Wanneer het water van de wereld vloed
trok terug achter de kust rand,
Uit het schuim d’r weggetrokken stroom
de liefde kroop langzaam het vaste land omhoog.
Die loste in het lucht tot het termijn op.
En het termijn was van veertig duizend termijnen.
Er zijn onnozels, die nog steeds zijn.
Ze ademen volledig deze mengsel in.
Zij verwachten geen beloning en ook geen straf,
denkend zij ademen zo maar.
En komen zij opeens op de maat
van deze onregelmatig ademhaling.
Een gevoel is net als een schip dat
nog langer blijven varen moet.
Voorafgaand dat ik te weten kom dat ik bemin
is hetzelfde als adem en ik leef.
Het dwalen en ook het zwerven zullen ten overvloede zijn.
Het land d’r liefde is een reuze land.
Als proef gaat dat steeds strenger
van eigen ridders eisen,
door breuken en afstanden te bezorgen,
ontneemt het rust en slaap bij hen.
De gekken zijn niet teruggefloten worden.
Zij zijn alvast bereid om te betalen.
Met alle kosten wat het kost.

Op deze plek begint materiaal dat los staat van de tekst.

/-- R159: every step keeps ALERT asserted exactly when some latched cause has a level above the
threshold. -/
def Sys2Proof.Claims.StepKeepsAlert : Prop :=
  ∀ s t : State, AlertLaw s → step s = .next t → AlertLaw t

/-- R157: every step keeps the two level causes latched while their conditions hold. -/
def Sys2Proof.Claims.StepKeepsLevelCauses : Prop :=
  ∀ s t : State, LevelLaw s → step s = .next t → LevelLaw t

/-- R155, R157, R159: every step keeps ALERT with the causes above the threshold, and the two level causes
latched while their conditions hold. -/
def Obligations.StepKeepsAlertAndLevelCauses : Prop :=
  Claims.StepKeepsAlert ∧ Claims.StepKeepsLevelCauses

/-- R1, R145, R150, R166: every step keeps the ranges of the area and of the region table, the region
block's copy of the area, and the queue's eight records. -/
def Obligations.StepKeepsBlockLaws : Prop :=
  ∀ s t : State, BlockLaws s → step s = .next t → BlockLaws t

/-- R38, R56, R57: every step keeps fill, depth and the checkpoint stack together. -/
def Obligations.StepKeepsStack : Prop :=
  ∀ s t : State, StackLaws s → step s = .next t → StackLaws t

/-- R36, R71: after every step, a line request is pending only while an operation is in progress. -/
def Sys2Proof.Claims.StepKeepsPending : Prop :=
  ∀ s t : State, PendingLaw s → step s = .next t → PendingLaw t

/-- R103, R111: every step keeps the current epoch other than 0 outside OFF, ARMING and the head phase. -/
def Sys2Proof.Claims.StepKeepsEpoch : Prop :=
  ∀ s t : State, EpochLaw s → step s = .next t → EpochLaw t

/-- R146: every step keeps the armed part free of an enabled JOURNAL entry over the area. -/
def Sys2Proof.Claims.StepKeepsAreaUncovered : Prop :=
  ∀ s t : State, BlockLaws s → OverlapLaw s → step s = .next t → OverlapLaw t

/-- R36, R71, R103, R146: every step keeps the resting states free of pending line requests, the epoch in force
other than 0, and the armed area free of enabled JOURNAL entries. -/
def Obligations.StepKeepsPendingEpochAndCover : Prop :=
  Claims.StepKeepsPending ∧ Claims.StepKeepsEpoch ∧ Claims.StepKeepsAreaUncovered

/-- R139, R140: every step keeps each requester's one waiting request the one that its owner makes next, and
leaves no request waiting at an idle port. -/
def Obligations.StepKeepsPort : Prop :=
  ∀ s t : State, PortLaw s → step s = .next t → PortLaw t

/-- R151: every step keeps the writes that wait for the memory port outside the area in every state other
than OFF. -/
def Sys2Proof.Claims.StepKeepsShield : Prop :=
  ∀ s t : State, PortLaw s → BlockLaws s → ShieldLaw s → step s = .next t → ShieldLaw t

/-- R138: every step keeps the journaled writes that wait for the memory port saved at the present depth, where
the stack and the touch map keep their form. -/
def Sys2Proof.Claims.StepKeepsSaved : Prop :=
  ∀ s t : State, PortLaw s → BlockLaws s → StackLaws s → ShieldLaw s → SavedLaw s → step s = .next t →
    SavedLaw t

/-- R138, R151: every step keeps the host writes that wait for the memory port outside the area, and the
journaled ones among them saved at the present depth. -/
def Obligations.StepKeepsWaitingWritesSafe : Prop :=
  Claims.StepKeepsShield ∧ Claims.StepKeepsSaved

/-! ## What reaches the memory -/

/-- R3, R136, R139: a byte of memory changes in a command only where the port is then making a write, or,
when nRST is asserted or the supply lost, where it was making one. -/
def Obligations.MemoryChangesOnlyByPortWrites : Prop :=
  ∀ (c : Instr) (s t : State) (a : Nat), exec c s = .next t →
    Memory.read t.memory a ≠ Memory.read s.memory a → MemoryForm s →
    writeUnderWay t a = true ∨ (writeUnderWay s a = true ∧ (c = .resetAssert ∨ c = .supplyLoss))

/-- R151: in every state other than OFF, no host write reaches any byte of the journal area. -/
def Obligations.HostWritesStayOutOfArea : Prop :=
  ∀ (s t : State) (a : Nat), PortLaw s → BlockLaws s → ShieldLaw s → MemoryForm s →
    step s = .next t → hostWriteUnderWay t = true →
    Memory.read t.memory a ≠ Memory.read s.memory a → t.engine.mode ≠ .off →
    inArea t.engine.base t.engine.slots a = false

/-- R138: in every state other than OFF and BROKEN, a journaled write reaches the memory only when its
granule's touch-map level equals depth. -/
def Obligations.JournaledWritesReachMemorySaved : Prop :=
  ∀ (s t : State) (a : Nat), PortLaw s → BlockLaws s → StackLaws s → ShieldLaw s → SavedLaw s →
    MemoryForm s → step s = .next t → hostWriteUnderWay t = true →
    Memory.read t.memory a ≠ Memory.read s.memory a →
    t.engine.mode ≠ .off → t.engine.mode ≠ .broken →
    journaled t (BitVec.ofNat 19 (a / 2)) = true →
    TouchMap.level t.touch (a / 32) = t.engine.stack.length

/-- R136, R139, R140, R157: what closes an event. That the level causes, the engine's request and the grant follow
one another in this order inside the event is the model's choice (log 12); that a write reaches the memory, and a
read is sampled, at the grant is read from R149 (log 11). The level causes are renewed and the engine's request is
its next access, unless that one is in progress. An idle port then grants the first waiting requester in the
rotation after the one served last: a write reaches the memory on its lanes, a read finds the halfword
there, and a forward stops its hold timer. -/
def Obligations.PortGrantsInRotation : Prop :=
  (∀ s : State, settle s = grant { s with
    causes := { s.causes with latches := s.causes.latches ||| heldLatches s }.follow
    port := { s.port with
      engine := (if s.port.busy.map PortBusy.who = some .engine then none else s.engine.wanted) } }) ∧
  (∀ s : State, s.port.busy ≠ none → grant s = s) ∧
  (∀ s : State, s.port.busy = none → s.port.forward = none → s.port.engine = none →
    s.port.link = none → grant s = s) ∧
  (∀ (s : State) (r : Requester) (x : MemAccess), s.port.busy = none →
    let asks : Requester → Option MemAccess := fun r => match r with
      | .forward => s.port.forward
      | .engine => s.port.engine
      | .link => s.port.link
    let order : List Requester := match s.port.last with
      | .forward => [.engine, .link, .forward]
      | .engine => [.link, .forward, .engine]
      | .link => [.forward, .engine, .link]
    order.find? (fun r => (asks r).isSome) = some r → asks r = some x →
    let t := grant s
    t = { s with
      memory := t.memory
      port := { s.port with
        busy := some { who := r, access := x, seen := readHalf s.memory x.addr, discard := false }
        forward := if r = .forward then none else s.port.forward
        engine := if r = .engine then none else s.port.engine
        link := if r = .link then none else s.port.link }
      host := if r = .forward then
          { s.host with access := s.host.access.map (fun a =>
              { a with stage := .granted, timer := none }) }
        else s.host } ∧
    (MemoryForm s → ∀ a : Nat, Memory.read t.memory a
      = match x.data with
        | none => Memory.read s.memory a
        | some v =>
          if storesTo x a then (if a % 2 = 0 then lowByte v else highByte v)
          else Memory.read s.memory a))

/-- R156, R159: a cause's event sets its latch and no other, whatever its level, and ALERT follows. -/
def Sys2Proof.Claims.CauseEventLatches : Prop :=
  ∀ (c : Cause) (s t : State), t = raise c s →
    t = { s with causes := t.causes } ∧ t.causes.levels = s.causes.levels ∧
    t.causes.threshold = s.causes.threshold ∧
    (∀ n : Fin 16, t.causes.latches.getLsbD n.val
      = (s.causes.latches.getLsbD n.val || n == causeNumber c)) ∧
    AlertLaw t

/-- R155: the sixteen causes have the numbers 0 to 15 in this order, and no two the same. -/
def Sys2Proof.Claims.CauseNumbers : Prop :=
  [Cause.undoFault, .halted, .broken, .journalFull, .holdExpired, .accessRefused, .requestRefused,
    .requestMerged, .resumeEnd, .undoEnd, .baseEnd, .checkpointEnd, .journalHigh, .watchHit,
    .recordOverrun, .linkError].map causeNumber = List.finRange 16 ∧
  ∀ c d : Cause, causeNumber c = causeNumber d → c = d

/-- R41, R87, R157: the latches that the conditions of HALTED and JOURNAL_HIGH hold set. -/
def Sys2Proof.Claims.LevelCauseConditions : Prop :=
  ∀ (s : State) (n : Fin 16), (heldLatches s).getLsbD n.val = true ↔
    (n.val = 1 ∧ s.engine.mode = .halted) ∨
    (n.val = 12 ∧ 1 ≤ s.engine.highMark ∧ s.engine.highMark ≤ 8192 ∧
      s.engine.highMark ≤ s.engine.fill)

/-- R155, R156, R157, R159: the numbers of the causes, what the event of a cause latches, and what the conditions
of the level causes hold latched. -/
def Obligations.CausesLatch : Prop :=
  Claims.CauseNumbers ∧ Claims.CauseEventLatches ∧ Claims.LevelCauseConditions

/-! ## Reset and supply -/

/-- RESET_ASSERT (R37, R137, R142, R163, R168, R186) while the part runs: the access in progress is answered
with a bus error, the memory port is emptied, the map is all 0, latches, levels, threshold, record queue,
pending flags, frame and reader are cleared, and no byte changes but in a write cut short, which leaves the
old byte or the new one (R3, log 2). -/
def Sys2Proof.Claims.ResetAssertCompletes : Prop :=
  ∀ s : State, s.power ≠ .reset → ∃ t, exec .resetAssert s = .next t ∧
    t.power = .reset ∧ t.touch = [] ∧
    t.engine = { s.engine with markPending := false, undoPending := false } ∧
    t.host.access = none ∧ t.host.rdy = true ∧ t.host.nBerr = false ∧
    t.host.cycle = s.host.cycle ∧ t.host.holdLimit = s.host.holdLimit ∧
    t.port = { busy := none, last := .link, forward := none, engine := none, link := none } ∧
    t.causes.latches = 0#16 ∧ (∀ n : Fin 16, t.causes.levels.get n = 0) ∧
    t.causes.threshold = 0 ∧ t.causes.alert = false ∧
    t.records = { queue := [], overrun := false, nextSequence := 0#8 } ∧
    t.link.frame = none ∧ t.link.reader = none ∧ t.link.ignoring = s.link.ignoring ∧
    t.link.selected = s.link.selected ∧
    t.regions = s.regions ∧ t.pending = s.pending ∧
    (MemoryForm s → ∀ a : Nat, if writeUnderWay s a then
        Memory.read t.memory a = Memory.read s.memory a ∨
          ∃ b ∈ s.port.busy, Memory.read t.memory a
            = if a % 2 = 0 then lowByte b.seen else highByte b.seen
      else Memory.read t.memory a = Memory.read s.memory a)

/-- SUPPLY_LOSS (R3, log 9): the part stops, the memory port is emptied, and the memory keeps every byte but
those of a write cut short, which hold their old or their new value (log 2). -/
def Sys2Proof.Claims.SupplyLossCompletes : Prop :=
  ∀ s : State, s.power ≠ .unpowered → ∃ t, exec .supplyLoss s = .next t ∧
    t = { s with power := .unpowered, port := Port.idle, memory := t.memory
                 freeCount := t.freeCount } ∧
    (MemoryForm s → ∀ a : Nat, if writeUnderWay s a then
        Memory.read t.memory a = Memory.read s.memory a ∨
          ∃ b ∈ s.port.busy, Memory.read t.memory a
            = if a % 2 = 0 then lowByte b.seen else highByte b.seen
      else Memory.read t.memory a = Memory.read s.memory a)

/-- R3, R37: the assertion of nRST and the loss of the supply. -/
def Obligations.ResetAssertAndSupplyLoss : Prop :=
  Claims.ResetAssertCompletes ∧ Claims.SupplyLossCompletes

/-- RESET_RELEASE (R42, R107, R137, R142, R153, R163, R168, R180) out of reset: every block takes its reset
values; with JSEL[3:0] zero the engine is in OFF, otherwise it enters SCANNING at JSEL x 64 KiB with the base
alone and the first head read is granted. Memory, the host's cycle and the queue stand. D[15:0] is not driven
after the release, with a cycle asserted across it too: the model reads that from R137 and R125 (log 18). -/
def Obligations.ResetReleaseCompletes : Prop :=
  ∀ (s : State) (jsel : BitVec 4) (autoUndo mark undo nss : Bool), s.power ≠ .running →
    let t0 : State := { State.reset with
      engine := { State.reset.engine with markLine := mark, undoLine := undo }
      host := { State.reset.host with cycle := s.host.cycle }
      link := { State.reset.link with selected := nss, ignoring := nss }
      memory := s.memory
      freeCount := s.freeCount
      pending := s.pending }
    exec (.resetRelease jsel autoUndo mark undo nss) s = .next
      (if jsel.toNat = 0 then t0
       else { t0 with
         engine := { t0.engine with
           mode := .scanning autoUndo 1 (.heads [])
           stack := [{ position := 0, label := 0#16, number := 1 }]
           base := 64 * jsel.toNat }
         regions := { t0.regions with areaBase := 64 * jsel.toNat }
         port := { t0.port with
           busy := some { who := .engine
                          access := readAt (BitVec.ofNat 19 (32768 * jsel.toNat))
                          seen := readHalf s.memory (BitVec.ofNat 19 (32768 * jsel.toNat))
                          discard := false } } })

/-! ## Host accesses -/

/-- HOST_ACCESS_ARRIVE (R124, R126): an access with neither lane is answered completed at once, FFFFh for a
read; one with both strobes and a lane is answered at once with a bus error. Neither is classified, and
nothing else changes. With both strobes and no lane either answer may stand (log 4); what D[15:0] then
carries is open (log 3). -/
def Sys2Proof.Claims.UnclassifiedArrivals : Prop :=
  ∀ (s : State) (addr : HalfAddr) (data : Half), Ready s →
    exec (.hostAccessArrive addr .read false false data) s = .next
      { s with host := { s.host with cycle := true, rdy := true, nBerr := true
                                     dout := some 0xFFFF#16 } } ∧
    exec (.hostAccessArrive addr .write false false data) s = .next
      { s with host := { s.host with cycle := true, rdy := true, nBerr := true, dout := none } } ∧
    (∀ lower upper : Bool, ∃ (err : Bool) (d : Option Half) (n : Nat),
      exec (.hostAccessArrive addr .both lower upper data) s = .next
        { s with host := { s.host with cycle := true, rdy := true, nBerr := !err, dout := d }
                 freeCount := n } ∧
      ((lower || upper) = true → err = true))
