-- ==== Sys2Proof/Laws/Link.lean ====
section
/-! SUPPORT. The link's operations in the terms of the statements: a frame closed, a command taken, an answer. -/

namespace Sys2Proof.Safety

-- One declaration at a time: the compile of the package as one text is bounded in threads.
set_option Elab.async false

open Sys2Proof.Machine

theorem endSeries_eq (s : State) : endSeries s = seriesEnded s := by
  unfold endSeries seriesEnded setReader discardGranted
  cases h : s.link.reader <;> simp

theorem closeFrame_eq (s : State) : closeFrame s = frameEnded s := by
  simp [closeFrame, frameEnded, setFrame, setSelected, endSeries_eq]

theorem openFrame_eq (s : State) : openFrame s = frameBegun s := by
  simp [openFrame, closeFrame, frameBegun, setFrame, setSelected, endSeries_eq]

/-- A frame that begins is one that has ended with nSS low again (R169). -/
theorem frameBegun_eq_selected (s : State) : frameBegun s = setSelected true (frameEnded s) := rfl

theorem respond_eq (code : Byte) (st : Status) (data : List Byte) (s : State) :
    respond code st data s = replied code st data s := rfl

theorem respondEmpty_eq (code : Byte) (st : Status) (s : State) :
    respondEmpty code st s = repliedZeros code st s := rfl

/-- A closed frame changes the link and the memory port alone (R185). -/
theorem frameEnded_eq (s : State) :
    frameEnded s = { s with link := (frameEnded s).link, port := (frameEnded s).port } := by
  unfold frameEnded seriesEnded
  split <;> rfl

@[simp] theorem frameEnded_frame (s : State) :
    (frameEnded s).power = s.power ∧ (frameEnded s).engine = s.engine ∧ (frameEnded s).touch = s.touch ∧
    (frameEnded s).regions = s.regions ∧ (frameEnded s).host = s.host ∧
    (frameEnded s).causes = s.causes ∧ (frameEnded s).records = s.records ∧
    (frameEnded s).memory = s.memory ∧ (frameEnded s).freeCount = s.freeCount ∧
    (frameEnded s).pending = s.pending ∧ (frameEnded s).port.last = s.port.last ∧
    (frameEnded s).port.forward = s.port.forward ∧ (frameEnded s).port.engine = s.port.engine := by
  unfold frameEnded seriesEnded
  split <;> simp

/-- A closed frame leaves the requester of the access in progress. -/
theorem frameEnded_busy_who (s : State) :
    (frameEnded s).port.busy.map PortBusy.who = s.port.busy.map PortBusy.who := by
  unfold frameEnded seriesEnded
  split
  · cases s.port.busy with
    | none => rfl
    | some b => by_cases h : b.who = .link <;> simp [h]
  · rfl

/-- A frame that begins changes the link and the memory port alone (R185). -/
theorem frameBegun_eq (s : State) :
    frameBegun s = { s with link := (frameBegun s).link, port := (frameBegun s).port } := by
  unfold frameBegun seriesEnded
  split <;> rfl

@[simp] theorem frameBegun_frame (s : State) :
    (frameBegun s).power = s.power ∧ (frameBegun s).engine = s.engine ∧ (frameBegun s).touch = s.touch ∧
    (frameBegun s).regions = s.regions ∧ (frameBegun s).host = s.host ∧
    (frameBegun s).causes = s.causes ∧ (frameBegun s).records = s.records ∧
    (frameBegun s).memory = s.memory ∧ (frameBegun s).freeCount = s.freeCount ∧
    (frameBegun s).pending = s.pending ∧ (frameBegun s).port.last = s.port.last ∧
    (frameBegun s).port.forward = s.port.forward ∧ (frameBegun s).port.engine = s.port.engine := by
  unfold frameBegun seriesEnded
  split <;> simp

/-- A frame that begins leaves the requester of the access in progress. -/
theorem frameBegun_busy_who (s : State) :
    (frameBegun s).port.busy.map PortBusy.who = s.port.busy.map PortBusy.who := by
  unfold frameBegun seriesEnded
  split
  · cases s.port.busy with
    | none => rfl
    | some b => by_cases h : b.who = .link <;> simp [h]
  · rfl

/-- A command that is taken acts on the state with its frame open (R172). -/
theorem takeFrame_of_taken {i : Instr} {s : State} {crc : Byte} {act : State → State}
    (h : Taken i s) (hc : crcByte i = some crc) :
    takeFrame (commandBytes i) crc act s = act (frameBegun s) := by
  obtain ⟨h1, h2, h3⟩ := h
  rw [h3, Option.some.injEq] at hc
  rw [takeFrame_taken _ _ _ _ h1 h2 hc.symm, openFrame_eq]

/-- The eight bits of a byte are sampled as that byte (R169). -/
theorem byteOfBits_byteBits : ∀ b : Byte, byteOfBits (byteBits b) = b := by decide +kernel

theorem bytesOfBits_byteBits_append (b : Byte) (rest : List Bool) :
    bytesOfBits (byteBits b ++ rest) = b :: bytesOfBits rest := by
  have h : byteBits b = [b.getMsbD 0, b.getMsbD 1, b.getMsbD 2, b.getMsbD 3, b.getMsbD 4, b.getMsbD 5,
    b.getMsbD 6, b.getMsbD 7] := rfl
  have hb := byteOfBits_byteBits b
  rw [h] at hb ⊢
  simp [bytesOfBits, hb]

/-- One bit sent on an open frame is sampled and leaves SDO at its own position, whatever level SCK had; with SCK
low the position must be the one that the falling edge has left (R169). -/
theorem clock_bit_sampled (w : Wire) (b : Bool) (h : w.selected = true)
    (hs : w.sck = false → w.shown = w.sampled.length) :
    (w.clock false b).clock true b
      = { w with sck := true, sampled := w.sampled ++ [b], shown := w.sampled.length } := by
  cases hk : w.sck
  · simp [Wire.clock, h, hk, hs hk]
  · simp [Wire.clock, h, hk]

/-- A two-byte field as its number (R169). -/
theorem beBytes_eq (h : Half) : beBytes h = twoBytes h.toNat := by
  simp only [beBytes, twoBytes, List.cons.injEq, and_true]
  constructor <;> apply BitVec.eq_of_toNat_eq
  · simp only [highByte_toNat, BitVec.toNat_ofNat]
    have := h.isLt
    omega
  · simp only [lowByte_toNat, BitVec.toNat_ofNat]

theorem beBytes_half (n : Nat) : beBytes (half n) = twoBytes n := by
  rw [beBytes_eq]
  simp only [half, twoBytes, BitVec.toNat_ofNat, List.cons.injEq, and_true]
  constructor <;> apply BitVec.eq_of_toNat_eq <;> simp only [BitVec.toNat_ofNat] <;> omega

end Sys2Proof.Safety
end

Ze zouden zelfs levens stellen
op het spel om niet niet te laten scheuren
maar te bewaren het dunner tover draad
dat hun verbonden heeft.
De frisse wind heeft de uitverkorennen bedwelmd.
Die waaide hun omver en bracht hun weer tot leven.
Omdat als hij niet van gehouden heeft,
dan heeft hij niet geleefd en ook niet geademd heeft!
Maar velen die in de liefde zijn verdronken,
zijn niet teruggeroepen, al blijf je eeuwen roepen.
De roddels en onzin over hun doen ronde,
die vaak met bloed moeten bekopen worden.
En wij zetten kaarsen aan het hoofd bij degenen
die van de ongekende liefde omgekomen zijn.
Laat hun stemmen klinken in de maat,
Laat hun zielen dwalen tussen bloemen.
Laat ze de eeuwigheid helemaal inademen.
Laat zij elkaar ontmoeten
op de bruggen en op het plaats d’r oversteek.
op smalle kruispunten d’r levenspadden.
De velden voor verliefden leg ik aan.
Laat ze in dromen zingen en in het echt.
Ik adem, en dat betekent dat ik bemin.
Ik bemin, en dat betekent dat ik leef.